Before we go any further, many of you are probably wondering to yourselves, “What’s with Quills of Stalk? Patrick does know he’s not a hipster, right?” While it is true I am not presently punching away at a typewriter as I drink free-trade coffee while rocking an American Apparel V-neck, I would like to think the title is a bit novel and underexposed.
It’s a reference to a line from one of our favorite hymns entitled “The Love of God” which was composed by Frederick M Lehman in 1917. Lehman was a California businessman who lost everything, which led to him working in a labor camp where he packed produce for distribution. The story goes that Lehman was so overcome by the cosmic love that God shows sinners, he began to write his hymn with a makeshift pencil on a lemon crate. A gifted musician, Lehman composed the melody for the two stanzas he had written. It wasn’t enough. Unlike today where its common place for a song or even an entire worship set to consist of two or three sentences repeated over and over again as they ride a perpetuating pedal loop, the early 20th century demanded lyrical variety. Lehman took several cracks at it, but nothing he came up with was on par with the original two stanzas. That’s when he remembered an old poem someone had once given him. The poem was discovered scratched on the walls of an insane asylum some two centuries prior and was an English translation of a nearly thousand year old verse composed by a Jewish Rabbi. The identity of the prisoner and the nature of their affliction are lost to eternity, but the words so beautifully translated were written in the exact meter of Lehman’s two stanzas, and have been preserved down through the years through Lehman’s efforts. They read as follows:
Could we with ink the ocean fill
And were the skies of parchment made,
Were every stalk on earth a quill
And every man a scribe by trade,
To write the love of God above
Would drain the ocean dry,
Nor could the scroll contain the whole
Tho stretched from sky to sky.
O love of God, how rich and pure!
How measureless and strong!
It shall forevermore endure
The saints and angel’s song.
As we seek to proclaim God’s incredible love to the people of Glasgow we know that words in quantity and quality will never fully convey His beauty and His pursuit. But that doesn’t mean we don’t attempt it.

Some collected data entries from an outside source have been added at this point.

-- ==== Sys2Proof/Machine/JobBase.lean ====
section
/-! DEFINITION. What jobs and cores share (chapters 7 to 9): the reads and writes of a device-side unit, the slots of jobs, ending and
stopping a job, and an exception of a core. -/

namespace Sys2Proof.Machine

/-- TSX ticks from `a` to `b` (R7: TIME48 wraps). -/
def ticksSince (a b : Nat) : Nat := (b + 281474976710656 - a) % 281474976710656

/-! ## Reads and writes of a device-side unit -/

/-- Units that read the pool for jobs: the descriptor and the image header of a submission, the image of a job, and a tile
descriptor of a convert job. -/
def unitDesc (ld slot : Nat) : Nat := 0x100000 + ld * 64 + slot
def unitHead (ld slot : Nat) : Nat := 0x110000 + ld * 64 + slot
def unitImage (ref : Nat) : Nat := 0x200000 + ref
def convKey (ref index : Nat) : Nat := ref * 131072 + index
def unitConv (ref index : Nat) : Nat := 0x1000000 + convKey ref index
def unitConvDesc (ref index : Nat) : Nat := 2 ^ 40 + convKey ref index
def unitConvWrite (ref index : Nat) : Nat := convBase + convKey ref index

/-- A request comes from a unit. -/
def fromUnit (unit : Nat) (r : Req) : Bool := r.src == .dev unit

/-- Requests of a unit that no home slice has served yet. -/
def unitOpen (s : State) (unit : Nat) : Bool :=
  s.mf.waits.any (fun w => fromUnit unit w.req) || s.ferry.misses.any (fromUnit unit)
    || s.mf.recalls.any (fun p => match p.2 with
        | some rc => (match rc.why with
            | .request r => fromUnit unit r
            | _ => false)
        | none => false)

/-- Lines served for a unit. -/
def servedFor (s : State) (unit : Nat) : List Served := s.mf.served.filter (fun v => v.src == .dev unit)

/-- Forget what was served for a unit. -/
def dropServed (unit : Nat) (s : State) : State :=
  { s with mf := { s.mf with served := s.mf.served.filter (fun v => v.src != .dev unit) } }

/-- A device access of a unit for a berth (Table 03.4). -/
def devReq (src : Src) (line : Nat) (k : ReqKind) (berth : Nat) (s : State) : State :=
  homeRequest ⟨src, none, line, k, berth, epochOf s berth, false, 0, 0, now s, .cmp⟩ s

/-- Ask for lines with snooping reads (R56) unless the unit already has. -/
def askLines (unit berth : Nat) (lines : List Nat) (s : State) : State :=
  if unitOpen s unit || !(servedFor s unit).isEmpty then s
  else each lines (fun l s => devReq (.dev unit) l .devRead berth s) s

/-- The lines a unit asked for, once all are served: their bytes end to end, and whether one was poison. -/
def gotLines (s : State) (unit : Nat) (lines : List Nat) : Option (List Byte × Bool) :=
  let got := servedFor s unit
  if lines.all (fun l => got.any (fun v => v.line == l)) then
    some (lines.flatMap (fun l => match got.find? (fun v => v.line == l) with
        | some v => v.data
        | none => []), got.any (fun v => v.poison))
  else none

/-- Lines that a byte range touches. -/
def linesOf (addr n : Nat) : List Nat :=
  if n = 0 then [] else (List.range ((addr + n - 1) / 64 - addr / 64 + 1)).map (· + addr / 64)

/-- Write bytes at a pool address with device writes, a partial-line write where a line is not whole (Table 03.4). -/
def devStore (berth addr : Nat) (bs : List Byte) (poison : Bool) (s : State) : State :=
  each (linesOf addr bs.length) (fun l s =>
    let inside (i : Nat) : Bool := decide (addr ≤ l * 64 + i) && decide (l * 64 + i < addr + bs.length)
    let data := (List.range 64).map (fun i => if inside i then bs.getD (l * 64 + i - addr) 0 else 0)
    devReq (.dev 0xFFFF) l (.devWrite data ((List.range 64).map inside) poison) berth s) s

/-- Every line of a byte range may be read, or written, by a device-side unit of a berth and world (Table 18.3). -/
def devMayRange (s : State) (berth : Nat) (world : Bool) (addr n : Nat) (w : Bool) : Bool :=
  n == 0 || ((List.range ((addr + n - 1) / 1073741824 - addr / 1073741824 + 1)).map (· + addr / 1073741824)).all (fun g =>
    devMay s berth world (g * linesPerGib) w)

/-- The bytes of a list at an offset, as a little-endian number. -/
def leAt (bs : List Byte) (off n : Nat) : Nat := leNat ((bs.drop off).take n)

/-! ## Slots -/

/-- Key of a job slot. -/
def jslotKey (ld slot : Nat) : Nat := ld * 64 + slot
def jslotOf (s : State) (ld slot : Nat) : JobSlot := tget {} s.jobs.slots (jslotKey ld slot)
def modJslot (ld slot : Nat) (f : JobSlot → JobSlot) (s : State) : State :=
  { s with jobs := { s.jobs with slots := tmod {} s.jobs.slots (jslotKey ld slot) f } }

/-- STATUS of a slot (Table 09.4). -/
def jslotWord (j : JobSlot) : Nat := j.code + 256 * j.colour + 1024 * j.seq + 67108864 * j.ref + 4398046511104 * j.reason

/-- Count a final code of a berth's job (Table 09.12). -/
def countEnd (berth code : Nat) (s : State) : State :=
  if code = 0x10 then rinc Obj.JOBS_DONE berth s
  else if code = 0x20 then rinc Obj.JOBS_REFUSED_RED berth s
  else if code = 0x21 then rinc Obj.JOBS_REFUSED_QUOTA berth s
  else if code = 0x30 ∨ code = 0x31 then rinc Obj.JOBS_FAULT berth s
  else if code = 0x32 then rinc Obj.JOBS_ABORTED berth s
  else s

/-- A submission ends before admission: its slot shows the code and nothing is written (R204). -/
def endSlot (ld slot code reason : Nat) (s : State) : State :=
  countEnd (ldOf s ld).berth code
    (modJslot ld slot (fun j => { j with code := code, reason := reason, busy := false })
      (dropServed (unitHead ld slot) (dropServed (unitDesc ld slot) s)))

/-- The slot of a job shows its code, unless the slot was reset or serves another submission. -/
def showJob (ref code reason : Nat) (s : State) : State :=
  match jobOf s ref with
  | none => s
  | some j => modJslot j.ld j.slot (fun x =>
      if x.busy && x.ref == ref && x.seq == j.slotSeq then { x with code := code, reason := reason, busy := decide (code < 0x10) } else x) s

/-! ## Saves, panels and the end of a job -/

/-- JOB_SAVE_SLOTS (R247). -/
def saveSlots (s : State) : Nat := min 4 ((inService s).length * 67108864 / 162600960)

/-- Jobs with saved state on a panel. -/
def savedOn (s : State) (p : Nat) : List Nat :=
  (s.jobs.jobs.filter (fun q => match q.2 with
    | some j => j.saved.any (fun v => v.panel == p)
    | none => false)).map (·.1)

/-- All cores of a job's panels. -/
def jobCores (j : Job) : List Nat := j.bound.flatMap coresOfPanel

/-- Every AMO and pool transfer of the job's cores has ended (R209, R213). -/
def jobQuiet (s : State) (j : Job) : Bool := (jobCores j).all (fun c => (coreOf s c).xfers.isEmpty && (coreOf s c).amoWait.isNone)

/-- The core next to a core: 0 N (y − 1), 1 E (x + 1), 2 S (y + 1), 3 W (x − 1) (R159). -/
def neighbour (c dir : Nat) : Option Nat :=
  match dir with
  | 0 => if c < 40 then none else some (c - 40)
  | 1 => if c % 40 = 39 then none else some (c + 1)
  | 2 => if 1160 ≤ c then none else some (c + 40)
  | _ => if c % 40 = 0 then none else some (c - 1)

/-- Messages that the links of a panel to other panels hold in its inbound queues; they are discarded when the links close (R159). -/
def linkHeld (s : State) (p : Nat) : Nat :=
  ((coresOfPanel p).map (fun c => ([0, 1, 2, 3].map (fun d => match neighbour c d with
    | some n => if panelOfCore n = p then 0 else (tget ([] : List Msg) (coreOf s c).queues d).length
    | none => 0)).sum)).sum

/-- Zero the cores and local store of a panel (R217). -/
def zeroPanel (p : Nat) (s : State) : State :=
  each (coresOfPanel p) (fun c s => { s with
    grid := { s.grid with cores := tput {} s.grid.cores c {} }
    mem := { s.mem with ls := tclear s.mem.ls (c * 131072) 131072, lsPoison := tclear s.mem.lsPoison (c * 2048) 2048 } })
    (modPanel p (fun q => { q with stale := false }) s)

/-- A withdrawn panel that no job holds is zeroed and belongs to no berth, and its PANEL_ASSIGN has its status (R415). -/
def leaveBerth (p : Nat) (s : State) : State :=
  let q := panelOf s p
  let s1 := modPanel p (fun q => { q with berth := 0xFF, world := false, leaving := false, leavePath := none }) (zeroPanel p s)
  match q.leavePath with
  | some path => postResult Obj.PANEL_ASSIGN path 0 none s1
  | none => s1

/-- A panel's job lets it go: idle and stale, a lent one in no berth again; one that is to leave service does so (R166), and so does one
that is withdrawn from its berth. -/
def freePanel (p : Nat) (s : State) : State :=
  let q := panelOf s p
  let s1 := modPanel p (fun q => { q with
    st := if q.retireDue then 4 else 0, job := 0, watches := [], bars := [], outbound := [], stale := true, retireDue := false
    berth := if q.lent then 0xFF else q.berth, world := q.world && !q.lent, lent := false }) s
  let s2 := each (coresOfPanel p) (fun c s => modCore c (fun k => { k with
    task := 0, cause := none, atBar := none, wait := 0, queues := [] }) s) (radd Obj.PANEL_LINK_DISCARDS p (linkHeld s p) s1)
  let s3 := if q.retireDue then retireEvent q.retireSrc p 1 s2 else s2
  if q.leaving then leaveBerth p s3 else s3

/-- Bits of a cause record (Table 08.7): [63:0] and [127:64]. -/
def causeLo (c : Cause) : Nat := c.cause + 256 * c.code + 65536 * c.pc + 4294967296 * c.detail
def causeHi (c : Cause) : Nat := c.dpaHi

/-- The job result record (Table 09.7). -/
def jobRecord (ref : Nat) (j : Job) (code reason tEnd : Nat) : List Byte :=
  let body := natLE 1 code ++ natLE 1 reason ++ natLE 2 ref
    ++ natLE 2 (if j.cause.isSome then j.causeCore else 0xFFFF) ++ natLE 2 0
    ++ natLE 8 ((j.cause.map causeLo).getD 0) ++ natLE 6 j.tSubmit ++ natLE 6 j.tStart ++ natLE 6 tEnd
    ++ natLE 2 j.preempts ++ natLE 4 j.descDone.length ++ natLE 4 j.descNotOk ++ natLE 8 j.user
    ++ natLE 8 ((j.cause.map causeHi).getD 0)
  body ++ natLE 4 (crc32c body)

/-- Forget the descriptors of a job that are under way. -/
def dropConvs (ref : Nat) (s : State) : State :=
  { s with jobs := { s.jobs with convs := tclear s.jobs.convs (convKey ref 0) 131072 } }

/-- A job ends with a final code after admission (R211): its result record is written, its slot posts the code, its panels are
freed, and its saved state and watches are gone. -/
def endJob (ref code reason : Nat) (s : State) : State :=
  match jobOf s ref with
  | none => s
  | some j =>
    let s1 := if devMayRange s j.berth j.world j.result 64 true then devStore j.berth j.result (jobRecord ref j code reason (now s)) false s
      else permRefused j.berth s
    finishBerths (setJob ref none (each j.bound (fun p s => if (panelOf s p).job = ref + 1 then freePanel p s else s)
      (dropConvs ref (dropServed (unitImage ref) (showJob ref code reason (countEnd j.berth code s1))))))

/-- A job goes back to the head of its berth queue for a fresh placement (R219); a convert job runs every descriptor again. -/
def requeueJob (ref : Nat) (s : State) : State :=
  match jobOf s ref with
  | none => s
  | some j =>
    let s1 := dropConvs ref (each j.bound (fun p s => if (panelOf s p).job = ref + 1 then freePanel p s else s) s)
    showJob ref 1 0 (setJob ref (some { j with
      code := 1, reason := 0, step := 0, bound := [], saved := [], lost := none, ending := none, head := s.jobs.nextHead
      descDone := [], descNotOk := 0, tLast := now s })
      { s1 with jobs := { s1.jobs with nextHead := s1.jobs.nextHead + 1 } })

/-- What becomes of a job whose state is lost (R208, R219, R220): a fresh placement with RESTART or for a convert job, else its
end with FAULT_CHECK, or with ABORTED_BERTH for reason 0xC2. -/
def loseJob (ref reason : Nat) (s : State) : State :=
  match jobOf s ref with
  | none => s
  | some j =>
    if j.restart ∨ j.kind = 1 then requeueJob ref s
    else endJob ref (if reason = 0xC2 then 0x32 else 0x31) reason s

/-- End a stopped job once its transfers have ended (R209). -/
def tryEnd (ref : Nat) (s : State) : State :=
  match jobOf s ref with
  | none => s
  | some j => match j.ending with
    | none => s
    | some (code, reason) =>
      if !jobQuiet s j then s
      else if code = 0xFF then loseJob ref reason (modJob ref (fun j => { j with ending := none }) s)
      else endJob ref code reason s

/-- Stop every core of a job for good (R209); it ends at once if nothing is on its way. A job that is not on panels has nothing to
stop. -/
def stopJob (ref code reason : Nat) (s : State) : State :=
  match jobOf s ref with
  | none => s
  | some j =>
    if j.ending.isSome then s
    else tryEnd ref (setJob ref (some { j with ending := some (code, reason) }) s)

/-- The job of a core's panel. -/
def jobOfCore (s : State) (c : Nat) : Option Nat :=
  let q := panelOf s (panelOfCore c)
  if q.job = 0 then none else some (q.job - 1)

/-- A core stops with an exception (R192, R209): the cause record is kept, and the first one of the job ends it, with FAULT_POISON
for cause 7 and FAULT_CHECK for the others. -/
def raiseExc (core cause code detail dpaHi : Nat) (s : State) : State :=
  let rec_ : Cause := ⟨cause, code, (coreOf s core).pc, detail, dpaHi⟩
  let s1 := modCore core (fun k => { k with task := 3, cause := some rec_, wait := 0, atBar := none }) s
  match jobOfCore s core with
  | none => s1
  | some ref =>
    match jobOf s1 ref with
    | none => s1
    | some j =>
      if j.ending.isSome then s1
      else stopJob ref (if cause = 7 then 0x30 else 0x31) cause (setJob ref (some { j with cause := some rec_, causeCore := core }) s1)

/-- Every task of a job has ended: the job is DONE (R209). -/
def checkDone (ref : Nat) (s : State) : State :=
  match jobOf s ref with
  | none => s
  | some j =>
    if j.kind = 0 ∧ j.code = 2 ∧ j.ending = none ∧ (jobCores j).all (fun c => (coreOf s c).task == 0 || (coreOf s c).task == 2) then
      endJob ref 0x10 0 s
    else s

end Sys2Proof.Machine
end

As feeble as our efforts might be, our lives have been reworked for this purpose; to proclaim the excellencies of Christ, to speak his beauty into brokenness, and to be reminded continually of how faithful He has been, is being, and will be to see these purposes worked out in the lives of his servants.
God’s love is spilling out all around us. This blog is meant to be the utensil that is dipped in those most precious splashes we have succeeded in bottling up.